▶ Instructions for the task: The answer must consist of every line in the data below that holds the word "rdCmd".

▶ Dataset entries:
-- ==== Sys2Proof/Laws/PerInstr.lean ====
section
/-!
SUPPORT. Per instruction: its encoding lies on its row of spec/opcode_table.json, one lemma per constructor.
-/

namespace Sys2Proof.Laws

/-- The match and mask of the instruction's row of spec/opcode_table.json, as `(match, mask)`. -/
def tableRow : Instr → Nat × Nat
  | .init _ => (0x00000001, 0xFF00FFFF)
  | .configure _ _ _ => (0x00000002, 0xFFFF008F)
  | .select _ => (0x00000003, 0xFFFF00FF)
  | .deselect _ => (0x00000004, 0xFFFF00FF)
  | .xfer8 _ _ => (0x00000005, 0xFCFFFFFF)
  | .xfer16 _ _ => (0x00000006, 0xFCFFFFFF)
  | .dmatx _ => (0x00000007, 0xFEFFFFFF)
  | .dmarx => (0x00000008, 0xFFFFFFFF)
  | .acquire => (0x6C, 0xFF)
  | .release _ => (0xEC, 0xFF)
  | .wrCmd _ => (0xC0, 0xFF)
  | .wrArg0 _ => (0xC4, 0xFF)
  | .wrArg1 _ => (0xC8, 0xFF)
  | .wrArg2 _ => (0xCC, 0xFF)
  | .wrRoResult _ => (0xD0, 0xFF)
  | .wrRoDone _ => (0xD4, 0xFF)
  | .wrRoStatus _ => (0xD8, 0xFF)
  | .wrRoFill _ => (0xDC, 0xFF)
  | .wrRoCtrl _ => (0xE0, 0xFF)
  | .wrRoDiv _ => (0xE4, 0xFF)
  | .wrRoCslines _ => (0xE8, 0xFF)
  | .wrRsvd30 _ => (0xF0, 0xFF)
  | .wrRsvd34 _ => (0xF4, 0xFF)
  | .wrRsvd38 _ => (0xF8, 0xFF)
  | .wrRsvd3C _ => (0xFC, 0xFF)
  | .rdCmd => (0x40, 0xFF)
  | .rdArg0 => (0x44, 0xFF)
  | .rdArg1 => (0x48, 0xFF)
  | .rdArg2 => (0x4C, 0xFF)
  | .rdResult => (0x50, 0xFF)
  | .rdDone => (0x54, 0xFF)
  | .rdStatus => (0x58, 0xFF)
  | .rdFill => (0x5C, 0xFF)
  | .rdCtrl => (0x60, 0xFF)
  | .rdDiv => (0x64, 0xFF)
  | .rdCslines => (0x68, 0xFF)
  | .rdbFill => (0x1C, 0xFF)
  | .rdRsvd30 => (0x70, 0xFF)
  | .rdRsvd34 => (0x74, 0xFF)
  | .rdRsvd38 => (0x78, 0xFF)
  | .rdRsvd3C => (0x7C, 0xFF)

/-- The bits of an instruction that the opcode table numbers: the command word, or the access code (R91, R96). -/
def tableBits (i : Instr) : Nat :=
  match encode i with
  | .access code _ => code.toNat
  | .command w => w.toNat

/-- The encoding is on its row: under the row's mask its bits are the row's match. -/
def EncodedRow.Statement (i : Instr) : Prop := tableBits i &&& (tableRow i).2 = (tableRow i).1

/-- A word on a row, in numbers. -/
theorem toNat_on_row {w mask value : Word} (h : w &&& mask = value) : w.toNat &&& mask.toNat = value.toNat := by
  rw [← BitVec.toNat_and, h]

/-- An access code is its own row. -/
theorem EncodedRow.of_access {i : Instr} {code : BitVec 8} {data : Word} (h : encode i = .access code data)
    (hr : tableRow i = (code.toNat, 0xFF)) : EncodedRow.Statement i := by
  unfold EncodedRow.Statement tableBits
  rw [h, hr]
  exact (Nat.and_two_pow_sub_one_eq_mod code.toNat 8).trans (Nat.mod_eq_of_lt code.isLt)

theorem EncodedRow.init (b : BitVec 8) : EncodedRow.Statement (.init b) :=
  toNat_on_row (mask := 0xFF00FFFF#32) (value := 0x00000001#32) (assemble_on_row fun i => by
    rw [getLsbD_assemble]; fin_cases i <;> simp)

theorem EncodedRow.configure (c : Csid) (m : BitVec 2) (x : Bool) : EncodedRow.Statement (.configure c m x) :=
  toNat_on_row (mask := 0xFFFF008F#32) (value := 0x00000002#32) (assemble_on_row fun i => by
    rw [getLsbD_assemble]; fin_cases i <;> simp)

theorem EncodedRow.select (c : Csid) : EncodedRow.Statement (.select c) :=
  toNat_on_row (mask := 0xFFFF00FF#32) (value := 0x00000003#32) (assemble_on_row fun i => by
    rw [getLsbD_assemble]; fin_cases i <;> simp)

theorem EncodedRow.deselect (c : Csid) : EncodedRow.Statement (.deselect c) :=
  toNat_on_row (mask := 0xFFFF00FF#32) (value := 0x00000004#32) (assemble_on_row fun i => by
    rw [getLsbD_assemble]; fin_cases i <;> simp)

theorem EncodedRow.xfer8 (t : Bool) (r : Bool) : EncodedRow.Statement (.xfer8 t r) :=
  toNat_on_row (mask := 0xFCFFFFFF#32) (value := 0x00000005#32) (assemble_on_row fun i => by
    rw [getLsbD_assemble]; fin_cases i <;> simp)

theorem EncodedRow.xfer16 (t : Bool) (r : Bool) : EncodedRow.Statement (.xfer16 t r) :=
  toNat_on_row (mask := 0xFCFFFFFF#32) (value := 0x00000006#32) (assemble_on_row fun i => by
    rw [getLsbD_assemble]; fin_cases i <;> simp)

theorem EncodedRow.dmatx (t : Bool) : EncodedRow.Statement (.dmatx t) :=
  toNat_on_row (mask := 0xFEFFFFFF#32) (value := 0x00000007#32) (assemble_on_row fun i => by
    rw [getLsbD_assemble]; fin_cases i <;> simp)

theorem EncodedRow.dmarx : EncodedRow.Statement (.dmarx) :=
  toNat_on_row (mask := 0xFFFFFFFF#32) (value := 0x00000008#32) (by decide)

theorem EncodedRow.acquire : EncodedRow.Statement (.acquire) :=
  EncodedRow.of_access rfl rfl

theorem EncodedRow.release (v : Word) : EncodedRow.Statement (.release v) :=
  EncodedRow.of_access rfl rfl

theorem EncodedRow.wrCmd (w : Word) : EncodedRow.Statement (.wrCmd w) :=
  EncodedRow.of_access rfl rfl

theorem EncodedRow.wrArg0 (v : Word) : EncodedRow.Statement (.wrArg0 v) :=
  EncodedRow.of_access rfl rfl

theorem EncodedRow.wrArg1 (v : Word) : EncodedRow.Statement (.wrArg1 v) :=
  EncodedRow.of_access rfl rfl

theorem EncodedRow.wrArg2 (v : Word) : EncodedRow.Statement (.wrArg2 v) :=
  EncodedRow.of_access rfl rfl

theorem EncodedRow.wrRoResult (v : Word) : EncodedRow.Statement (.wrRoResult v) :=
  EncodedRow.of_access rfl rfl

theorem EncodedRow.wrRoDone (v : Word) : EncodedRow.Statement (.wrRoDone v) :=
  EncodedRow.of_access rfl rfl

theorem EncodedRow.wrRoStatus (v : Word) : EncodedRow.Statement (.wrRoStatus v) :=
  EncodedRow.of_access rfl rfl

theorem EncodedRow.wrRoFill (v : Word) : EncodedRow.Statement (.wrRoFill v) :=
  EncodedRow.of_access rfl rfl

theorem EncodedRow.wrRoCtrl (v : Word) : EncodedRow.Statement (.wrRoCtrl v) :=
  EncodedRow.of_access rfl rfl

theorem EncodedRow.wrRoDiv (v : Word) : EncodedRow.Statement (.wrRoDiv v) :=
  EncodedRow.of_access rfl rfl

theorem EncodedRow.wrRoCslines (v : Word) : EncodedRow.Statement (.wrRoCslines v) :=
  EncodedRow.of_access rfl rfl

theorem EncodedRow.wrRsvd30 (v : Word) : EncodedRow.Statement (.wrRsvd30 v) :=
  EncodedRow.of_access rfl rfl

theorem EncodedRow.wrRsvd34 (v : Word) : EncodedRow.Statement (.wrRsvd34 v) :=
  EncodedRow.of_access rfl rfl

theorem EncodedRow.wrRsvd38 (v : Word) : EncodedRow.Statement (.wrRsvd38 v) :=
  EncodedRow.of_access rfl rfl

theorem EncodedRow.wrRsvd3C (v : Word) : EncodedRow.Statement (.wrRsvd3C v) :=
  EncodedRow.of_access rfl rfl

theorem EncodedRow.rdCmd : EncodedRow.Statement (.rdCmd) :=
  EncodedRow.of_access rfl rfl

theorem EncodedRow.rdArg0 : EncodedRow.Statement (.rdArg0) :=
  EncodedRow.of_access rfl rfl

theorem EncodedRow.rdArg1 : EncodedRow.Statement (.rdArg1) :=
  EncodedRow.of_access rfl rfl

theorem EncodedRow.rdArg2 : EncodedRow.Statement (.rdArg2) :=
  EncodedRow.of_access rfl rfl

theorem EncodedRow.rdResult : EncodedRow.Statement (.rdResult) :=
  EncodedRow.of_access rfl rfl

theorem EncodedRow.rdDone : EncodedRow.Statement (.rdDone) :=
  EncodedRow.of_access rfl rfl

theorem EncodedRow.rdStatus : EncodedRow.Statement (.rdStatus) :=
  EncodedRow.of_access rfl rfl

theorem EncodedRow.rdFill : EncodedRow.Statement (.rdFill) :=
  EncodedRow.of_access rfl rfl

theorem EncodedRow.rdCtrl : EncodedRow.Statement (.rdCtrl) :=
  EncodedRow.of_access rfl rfl

theorem EncodedRow.rdDiv : EncodedRow.Statement (.rdDiv) :=
  EncodedRow.of_access rfl rfl

theorem EncodedRow.rdCslines : EncodedRow.Statement (.rdCslines) :=
  EncodedRow.of_access rfl rfl

theorem EncodedRow.rdbFill : EncodedRow.Statement (.rdbFill) :=
  EncodedRow.of_access rfl rfl

theorem EncodedRow.rdRsvd30 : EncodedRow.Statement (.rdRsvd30) :=
  EncodedRow.of_access rfl rfl

theorem EncodedRow.rdRsvd34 : EncodedRow.Statement (.rdRsvd34) :=
  EncodedRow.of_access rfl rfl

theorem EncodedRow.rdRsvd38 : EncodedRow.Statement (.rdRsvd38) :=
  EncodedRow.of_access rfl rfl

theorem EncodedRow.rdRsvd3C : EncodedRow.Statement (.rdRsvd3C) :=
  EncodedRow.of_access rfl rfl

end Sys2Proof.Laws
end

▶ Answer to this task:
  | .rdCmd => (0x40, 0xFF)
theorem EncodedRow.rdCmd : EncodedRow.Statement (.rdCmd) :=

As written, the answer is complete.